TEKAPE KALTIM

Jendela Informasi Kita

Ribuan Warga Muara Jawa Kehilangan Nafkah, Izin Tambang di Kawasan IKN Mandek

erhentinya aktivitas pertambangan di Kecamatan Muara Jawa sejak awal 2026 memicu aksi protes warga yang terdampak secara ekonomi. Ratusan masyarakat mendatangi jetty milik PT Bintang Prima Energy Pratama. (dok: ist)

Kutai Kartanegara — Terhentinya aktivitas pertambangan di Kecamatan Muara Jawa sejak awal 2026 memicu aksi protes warga yang terdampak secara ekonomi. Ratusan masyarakat mendatangi jetty milik PT Bintang Prima Energy Pratama, menuntut kejelasan izin agar operasional tambang bisa kembali berjalan.

Aksi tersebut dipicu mandeknya perizinan yang berimbas langsung pada hilangnya mata pencaharian ribuan pekerja. Warga membawa spanduk dan poster berisi tuntutan agar pemerintah segera menerbitkan izin usaha pertambangan (IUP) serta mempercepat proses administrasi yang masih tertunda.

Koordinator aksi, Ilyas, menyatakan bahwa masyarakat membutuhkan kepastian kerja di tengah kondisi ekonomi yang semakin sulit. Ia menekankan bahwa penghentian tambang tidak hanya berdampak pada pekerja inti, tetapi juga sektor pendukung lainnya.

Menurutnya, berbagai usaha yang bergantung pada aktivitas tambang, seperti transportasi sungai, jasa katering, hingga pelaku usaha kecil, turut mengalami penurunan drastis bahkan berhenti total.

“Ketika tambang berhenti, seluruh aktivitas ekonomi ikut lumpuh. Banyak warga kehilangan penghasilan untuk memenuhi kebutuhan sehari-hari,” ujarnya saat aksi berlangsung, Minggu (3/5/2026).

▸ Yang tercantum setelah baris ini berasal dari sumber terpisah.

theorem witness_DecodeInvertsEncode :
    (Instr.writeSlotData (List.replicate 255 0xFF)).wf = true ∧ (Instr.buildCach .slot0 .slot1).wf = true
      ∧ (Instr.ringPut (.fifo .slot1 0xFF)).wf = true := by decide +kernel
theorem witness_EncodeInvertsDecode :
    decode (.frame [0x0A, 0x00]) = .ok (.readFrameCount []) ∧ decode (.word 0x8E04 []) = .ok (.ringTakeOverflow (.fifo .slot1)) :=
  ⟨rfl, rfl⟩
/-- The operand lists at both ends of their range, and the first and last ring id. -/
theorem witness_WordsOfTheSpecDecode :
    ([] : List Byte).length ≤ 255 ∧ (List.replicate 255 (0xFF : Byte)).length ≤ 255
      ∧ (0, RingId.sample .txq) ∈ ringIds ∧ (4, RingId.fifo .slot1) ∈ ringIds := by decide +kernel
theorem witness_LenByteFramesTheCommand :
    (List.replicate 255 (0 : Byte)).length ≤ 255 ∧ ([1] : List Byte).length < (2 : Byte).toNat
      ∧ ([0x04] : List Byte).length < 2 := by decide +kernel
theorem witness_StepRunsTheFirstFrame :
    let s := { s0 with sched := [.agent .command], cmdIn := [0x04, 0x01, 0x01, 0x09] }
    s.cfg.wf = true ∧ s.sched = [.agent .command] ∧ readFrame s.cmdIn = .command (.start [1]) [0x09] := by decide
theorem witness_StepAnswersReservedAndWaitsForPartial :
    let s := { s0 with sched := [.agent .command], cmdIn := [0x0C, 0x00, 0x09] }
    let u := { s0 with sched := [.agent .command], cmdIn := [0x04, 0x01] }
    s.cfg.wf = true ∧ s.sched = [.agent .command] ∧ readFrame s.cmdIn = .reserved 0x0C [0x09]
      ∧ u.cfg.wf = true ∧ u.sched = [.agent .command] ∧ readFrame u.cmdIn = .incomplete := by decide
theorem witness_StepRunsTheEnabledSequencerStep :
    ∀ st ∈ [TxState.idle, .slot1, .cach2, .slot2, .cach1, .calibration], ∀ n ∈ [0, 3],
      let s := { s0 with sched := [.agent .sequencer], txState := st, poLen := n }
      s.cfg.wf = true ∧ s.sched = [.agent .sequencer] := by decide
theorem witness_StepRunsTheOtherTurns :
    s0.cfg.wf = true ∧ s0.sched = [] ∧ decodeWord 0x9000 [] = .ok .ioSpace ∧ decodeWord 0x9001 [] = .error .illegalField :=
  ⟨by decide, rfl, rfl, rfl⟩
theorem witness_IllFormedConfigurationIsRefused :
    ({ s0 with cfg := { tcP with nTx := 8 } }).cfg.wf = false ∧ ({ tcP with nTx := 9 }).wf = true
      ∧ ({ tcP with ctrlPos := { tcP.ctrlPos with h2 := 24 } }).wf = false := by decide
theorem witness_OccupiedPlusFreeIsCapacity : sEdge.Inv ∧ sEdge.rxq.full = true ∧ sEdge.txq.full = false :=
  ⟨sEdge_inv, rfl, rfl⟩
theorem witness_RingsRefineBoundedQueues : 1 ≤ 1 := by decide
theorem witness_RingPutCompletes :
    sEdge.Inv ∧ (sEdge.sampleRing .rxq).full = true ∧ (sEdge.sampleRing .txq).full = false
      ∧ (sEdge.fifo.get .slot1).full = true ∧ (sEdge.fifo.get .slot0).full = false := ⟨sEdge_inv, rfl, rfl, rfl, rfl⟩
theorem witness_RingGetCompletes :
    sEdge.Inv ∧ stored sEdge (.sample .rxq) = 2 ∧ stored sEdge (.sample .txq) = 0 ∧ stored sEdge (.fifo .slot1) = 8
      ∧ stored sEdge (.fifo .slot0) = 0 := ⟨sEdge_inv, by decide⟩
theorem witness_RingQueriesComplete : sEdge.Inv := sEdge_inv
theorem witness_RingResetCompletes : after (exec (.ringReset (.fifo .slot1)) sEdge) (fun t => stored t (.fifo .slot1)) = some 0 := by
  decide
theorem witness_TakeOverflowCompletes :
    after (exec (.ringTakeOverflow (.sample .rxq)) sEdge) (·.result) = some (.flag false) := by decide
theorem witness_SymbolMapCompletes : sEdge.Inv := sEdge_inv
theorem witness_FirStepCompletes : s0.Inv ∧ 1 ≤ 2 ∧ 2 ≤ s0.cfg.osr := ⟨s0_inv, by decide⟩
theorem witness_FilterIsPolyphaseConvolution :
    s0.cfg.wf = true ∧ s0.fir = List.replicate (s0.cfg.phaseLen - 1) 0
      ∧ 2 < ([300, 100, -300] : List Sample).length ∧ 1 < s0.cfg.osr := by decide
theorem witness_ModulateCompletes : s0.Inv ∧ 7 < 4 * s0.cfg.osr := ⟨s0_inv, by decide⟩
theorem witness_DataBranchTakesOneBurst :
    sDue.Inv ∧ sDue.poLen = 0 ∧ sDue.txState = dueState .slot0 ∧ dataReady sDue .slot0 :=
  ⟨sDue_inv, rfl, rfl, by unfold dataReady; decide⟩
theorem witness_IdleBranchSendsTheTemplate :
    let s := { sDue with abortCount := ⟨0, 0⟩, abort := ⟨true, false⟩ }
    s.Inv ∧ s.poLen = 0 ∧ s.txState = dueState .slot0 ∧ ¬ dataReady s .slot0 ∧ s.idle = some [0x19, 0x11, 0x22, 0x33] :=
  ⟨sDue_inv, rfl, rfl, by unfold dataReady; decide, rfl⟩
theorem witness_FaultsExactlyOnTheUnwrittenTemplate :
    let s := { s0 with txState := .slot2 }
    s.Inv ∧ s.poLen = 0 ∧ s.txState = dueState .slot1 ∧ ¬ dataReady s .slot1 ∧ s.idle = none :=
  ⟨s0_inv, rfl, rfl, by unfold dataReady; decide, rfl⟩
theorem witness_DisabledStepsAreRefused :
    refusalOf (exec .emitByte { sEmit with txq := sEmit.txq.putAll 17 [⟨5, .none⟩] }) = some .stepNotEnabled := by decide
/-- The access-type bit is 1 here; the live payload is the pending one. -/
theorem witness_CachBuildCompletes :
    let s := { sDue with txState := .cach2, slcPending := slcOnes }
    s.Inv ∧ s.poLen = 0 ∧ (s.txState = .cach2 ∧ Slot.slot1 = .slot1 ∧ Slot.slot0 = .slot0)
      ∧ (true = true ↔ s.cfg.startupCount.toNat ≤ (s.frameCount.toNat + 1) % 2 ^ 32 ∧ queued s .slot0 ≠ []
          ∧ ¬(s.atMode = 3 ∨ (s.atMode = 1 ∧ Slot.slot0 = .slot0) ∨ (s.atMode = 2 ∧ Slot.slot0 = .slot1)))
      ∧ (true = true ↔ Slot.slot1 = .slot1) ∧ (false = true ↔ s.cachPtr ≠ 0) ∧ (true = true ↔ s.cachPtr ≠ 9)
      ∧ (slcOnes = if s.cachPtr ≠ 0 then s.slcLive
          else if queued s .slot0 = [] ∧ queued s .slot1 = [] then List.replicate 12 0 else s.slcPending) :=
  ⟨sDue_inv, rfl, by decide⟩
/-- At cursor 9 under mode 3: the access-type bit and `ls0` are 0, and the live payload stays. -/
theorem witness_CachBuildCompletes_cursor9 :
    let s := { sEdge with txState := .cach1 }
    s.Inv ∧ s.poLen = 0 ∧ (s.txState = .cach1 ∧ Slot.slot0 = .slot0 ∧ Slot.slot1 = .slot1)
      ∧ (false = true ↔ s.cfg.startupCount.toNat ≤ (s.frameCount.toNat + 1) % 2 ^ 32 ∧ queued s .slot1 ≠ []
          ∧ ¬(s.atMode = 3 ∨ (s.atMode = 1 ∧ Slot.slot1 = .slot0) ∨ (s.atMode = 2 ∧ Slot.slot1 = .slot1)))
      ∧ (false = true ↔ Slot.slot0 = .slot1) ∧ (true = true ↔ s.cachPtr ≠ 0) ∧ (false = true ↔ s.cachPtr ≠ 9)
      ∧ (s.slcLive = if s.cachPtr ≠ 0 then s.slcLive
          else if queued s .slot0 = [] ∧ queued s .slot1 = [] then List.replicate 12 0 else s.slcPending) :=
  ⟨sEdge_inv, rfl, by decide⟩
theorem witness_CalibrationBuildCompletes :
    let s := { s0 with txState := .calibration }
    s.Inv ∧ s.poLen = 0 ∧ s.txState = .calibration := ⟨s0_inv, rfl, rfl⟩
theorem witness_EmitByteCompletes :
    sEmit.Inv ∧ sEmit.txState ≠ .idle ∧ 0 < sEmit.poLen ∧ 4 * sEmit.cfg.osr < sEmit.txq.free sEmit.cfg.nTx :=
  ⟨sEmit_inv, by decide⟩
theorem witness_StartupGuardSendsIdle :
    let s := { sDue with frameCount := 1 }
    s.Inv ∧ s.frameCount.toNat < s.cfg.startupCount.toNat
      ∧ after (exec (.buildData .slot0) s) (fun t => (t.poBuf, queued t .slot0)) = some ([0x19, 0x11, 0x22, 0x33], queued s .slot0)
      ∧ s.abort.get .slot0 = false := ⟨sDue_inv, by decide⟩
theorem witness_AbortThenBuildDropsTheQueue :
    sDue.Inv ∧ (1 : Byte).toNat = Slot.slot0.index + 1
      ∧ after (exec (.writeAbort [1]) sDue) (fun s1 => after (exec (.buildData .slot0) s1) (fun t => queued t .slot0))
        = some (some []) := ⟨sDue_inv, by decide⟩
theorem witness_SequencerFollowsTheCycle :
    let s := { sDue with sched := [.agent .sequencer] }
    s.sched = [.agent .sequencer] ∧ after (step s) (·.txState) = some .cach2
      ∧ after (step { sEmit with sched := [.agent .sequencer] }) (·.txState) = some .slot2 := by decide
theorem witness_OnlyCommandsEnterOrLeaveIdle :
    after (exec (.setCal [0]) sDue) (·.txState) = some .idle ∧ sDue.txState ≠ .idle
      ∧ after (exec (.writeSlotData [2, 1, 2, 3, 4]) s0) (·.txState) = some .slot1 ∧ s0.txState = .idle := by decide
theorem witness_ShortLinkControlRoundTrips : tcP.wf = true ∧ (List.replicate 9 (0xFF : Byte)).length = 9 ∧ 67 < 68 := by decide
theorem witness_WriteShortLcCompletes : s0.Inv ∧ (List.replicate 9 (0xFF : Byte)).length = 9 ∧ 95 < 96
    ∧ (List.replicate 8 (0xFF : Byte)).length ≠ 9 ∧ 0 ∉ s0.cfg.slcInterleave := ⟨s0_inv, by decide⟩
/-- Room for exactly one burst in the first state, none in the second. -/
theorem witness_WriteSlotDataCompletes :
    let s := { s0 with fifo := ⟨fifoOf [1, 2, 3, 4], fifoOf [1, 2, 3, 4, 5]⟩ }
    s.Inv ∧ ([1, 2, 3] : List Byte).length ≠ s.cfg.burstBytes ∧ ([1, 2, 3, 4] : List Byte).length = s.cfg.burstBytes
      ∧ (3 : Byte) ≠ 1 ∧ (3 : Byte) ≠ 2 ∧ (2 : Byte).toNat = Slot.slot1.index + 1
      ∧ s.cfg.burstBytes ≤ s.cfg.nFifo - (queued s .slot0).length
      ∧ s.cfg.nFifo - (queued s .slot1).length < s.cfg.burstBytes := by
  refine ⟨?_, by decide⟩
  unfold State.Inv State.RingsWf State.PoWf State.RegsWf RingBuf.Wf trimOk
  decide
theorem witness_SetSymlvlCompletes : ([1, 2, 3] : List Byte).length ≠ 4 := by decide
theorem witness_SetColorCodeCompletes : s0.cfg.wf = true := by decide
theorem witness_ReadFreeSpaceCompletes : sEdge.Inv := sEdge_inv
theorem witness_FailingCommandsChangeNothing :
    isHostCommand (.start [2]) ∧ isHostCommand (.writeSlotData [2, 1, 2, 3, 4])
      ∧ after (exec (.writeSlotData [2, 1, 2, 3, 4]) sEdge) (·.rspOut) = some [[0x02]] :=
  ⟨⟨0x04, [2], rfl⟩, ⟨0x01, [2, 1, 2, 3, 4], rfl⟩, by decide⟩
theorem witness_HostCommandsLeaveTheSignalPath :
    isHostCommand (.pollOverflow [0]) ∧ after (exec (.pollOverflow [0]) s0) (·.rspOut) = some [[0x00, 0x00]] :=
  ⟨⟨0x0B, [0], rfl⟩, by decide⟩
theorem witness_ServiceStepCompletes : s0.Inv ∧ txItems s0 = [] ∧ sEmit.Inv ∧ (txItems sEmit).length = 8 :=
  ⟨s0_inv, by decide, sEmit_inv, by decide⟩
theorem witness_ContractCallsComplete : sEmit.Inv := sEmit_inv
/-- A batch that just fits, and one item more: the first nine stay, the tenth is lost. -/
theorem witness_PushStoresTheBatchInOrder :
    sEmit.Inv ∧ (List.replicate 9 (⟨5, .none⟩ : Item)).length ≤ sEmit.txq.free sEmit.cfg.nTx
      ∧ sEmit.txq.free sEmit.cfg.nTx < (List.replicate 10 (⟨5, .none⟩ : Item)).length
      ∧ after (exec (.ioPush 1 (List.replicate 9 ⟨6, .none⟩ ++ [⟨7, .slot1⟩])) sEmit)
          (fun t => (txItems t, t.txq.overflow))
        = some (List.replicate 8 ⟨5, .none⟩ ++ List.replicate 9 ⟨6, .none⟩, true) := ⟨sEmit_inv, by decide⟩
theorem witness_OutputStreamIsConserved :
    let s := { sEmit with sched := [.agent .sequencer] }
    s.Inv ∧ s.TxSafe ∧ s.AgentNext
      ∧ after (step s) (fun t => ((txItems t).length, t.poPtr, t.poLen)) = some (16, 0, 0) ∧ s.poPtr + 1 = s.poLen := by
  refine ⟨sEmit_inv, by unfold State.TxSafe; decide, ?_, by decide⟩
  intro w operands h
  simp [State.nextTurn] at h
theorem witness_TxqNeverOverflows :
    let s := { s0 with sched := [.agent (.service 7 40)] }
    s.Inv ∧ s.TxSafe ∧ s.AgentNext ∧ after (step s) (·.txOut) = some [⟨0, .none⟩] := by
  refine ⟨s0_inv, by unfold State.TxSafe; decide, ?_, by decide⟩
  intro w operands h
  simp [State.nextTurn] at h
theorem witness_EveryStepKeepsTheInvariant :
    let s := { sDue with sched := [.issue 0x8002 [], .agent .sequencer] }
    let u := { sDue with sched := [.issue 0x8B00 [7, 8]] }
    s.Inv ∧ refusalOf (step s) = some .noSuchOperation ∧ u.Inv ∧ after (step u) txItems = some [⟨7, .slot1⟩] :=
  ⟨sDue_inv, by decide, sDue_inv, by decide⟩
theorem witness_ResetMeetsTheInvariant : tcP.wf = true := by decide
theorem witness_ObservationsAfterReset : tcP.wf = true ∧ s0 = State.resetWith tcP ∧ (4 : Byte).toNat ≤ 4 := by decide
theorem witness_BootedMachineNeverFaults :
    let s := { sDue with sched := [.agent .sequencer] }
    s.Booted ∧ after (step s) (·.txState) = some .cach2 := by
  refine ⟨?_, by decide⟩
  unfold State.Booted
  decide
/-- A change of each kind of register, by a writer its rule names. -/
theorem witness_RegistersHaveOnlyTheirWriters :
    after (exec (.setAtSupp [3]) s0) (·.atMode) = some 3 ∧ s0.atMode ≠ 3
      ∧ after (exec (.ioSetTransmit true) s0) (·.txOn) = some true ∧ s0.txOn ≠ true
      ∧ after (exec (.writeSlotData [1, 1, 2, 3, 4]) s0) (·.txState) = some .slot1 ∧ s0.txState = .idle
      ∧ after (exec .emitByte sEmit) (fun t => (t.poPtr, t.poLen)) = some (0, 0) ∧ sEmit.poPtr ≠ 0
      ∧ after (exec (.buildData .slot0) sDue) (fun t => (t.poBuf, (ringRegs t (.fifo .slot0)).tail)) = some ([1, 2, 3, 4], 4)
      ∧ (ringRegs sDue (.fifo .slot0)).tail = 0 ∧ sDue.poBuf ≠ [1, 2, 3, 4] := by decide
/-- A put that fills a ring, the put after it, and the take that clears the latch. -/
theorem witness_RegistersHaveOnlyTheirWriters_flags :
    let s := { sEdge with rxq := s0.rxq.putAll 2 [⟨1, .none⟩] }
    (ringRegs s (.sample .rxq)).full = false
      ∧ after (exec (.ringPut (.sample .rxq ⟨2, .none⟩)) s) (fun t => (ringRegs t (.sample .rxq)).full) = some true
      ∧ (ringRegs sEdge (.sample .rxq)).overflow = false
      ∧ after (exec (.ioService 7 40) sEdge) (fun t => (ringRegs t (.sample .rxq)).overflow) = some true
      ∧ putsOn (.ioService 7 40) (.sample .rxq) :=
  ⟨by decide, by decide, by decide, by decide, .inr (.inr (.inl ⟨.inl rfl, 7, 40, rfl⟩))⟩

Warga juga mendesak pemerintah untuk segera memberikan kepastian hukum terkait kelanjutan operasional perusahaan. Mereka menilai lambannya proses perizinan telah memperpanjang ketidakpastian bagi masyarakat yang bergantung pada sektor tersebut.

Menanggapi hal ini, perwakilan PT Bintang Prima Energy Pratama wilayah Kalimantan Timur, Gendut Suprianto, mengakui bahwa penghentian operasional berdampak luas bagi masyarakat sekitar.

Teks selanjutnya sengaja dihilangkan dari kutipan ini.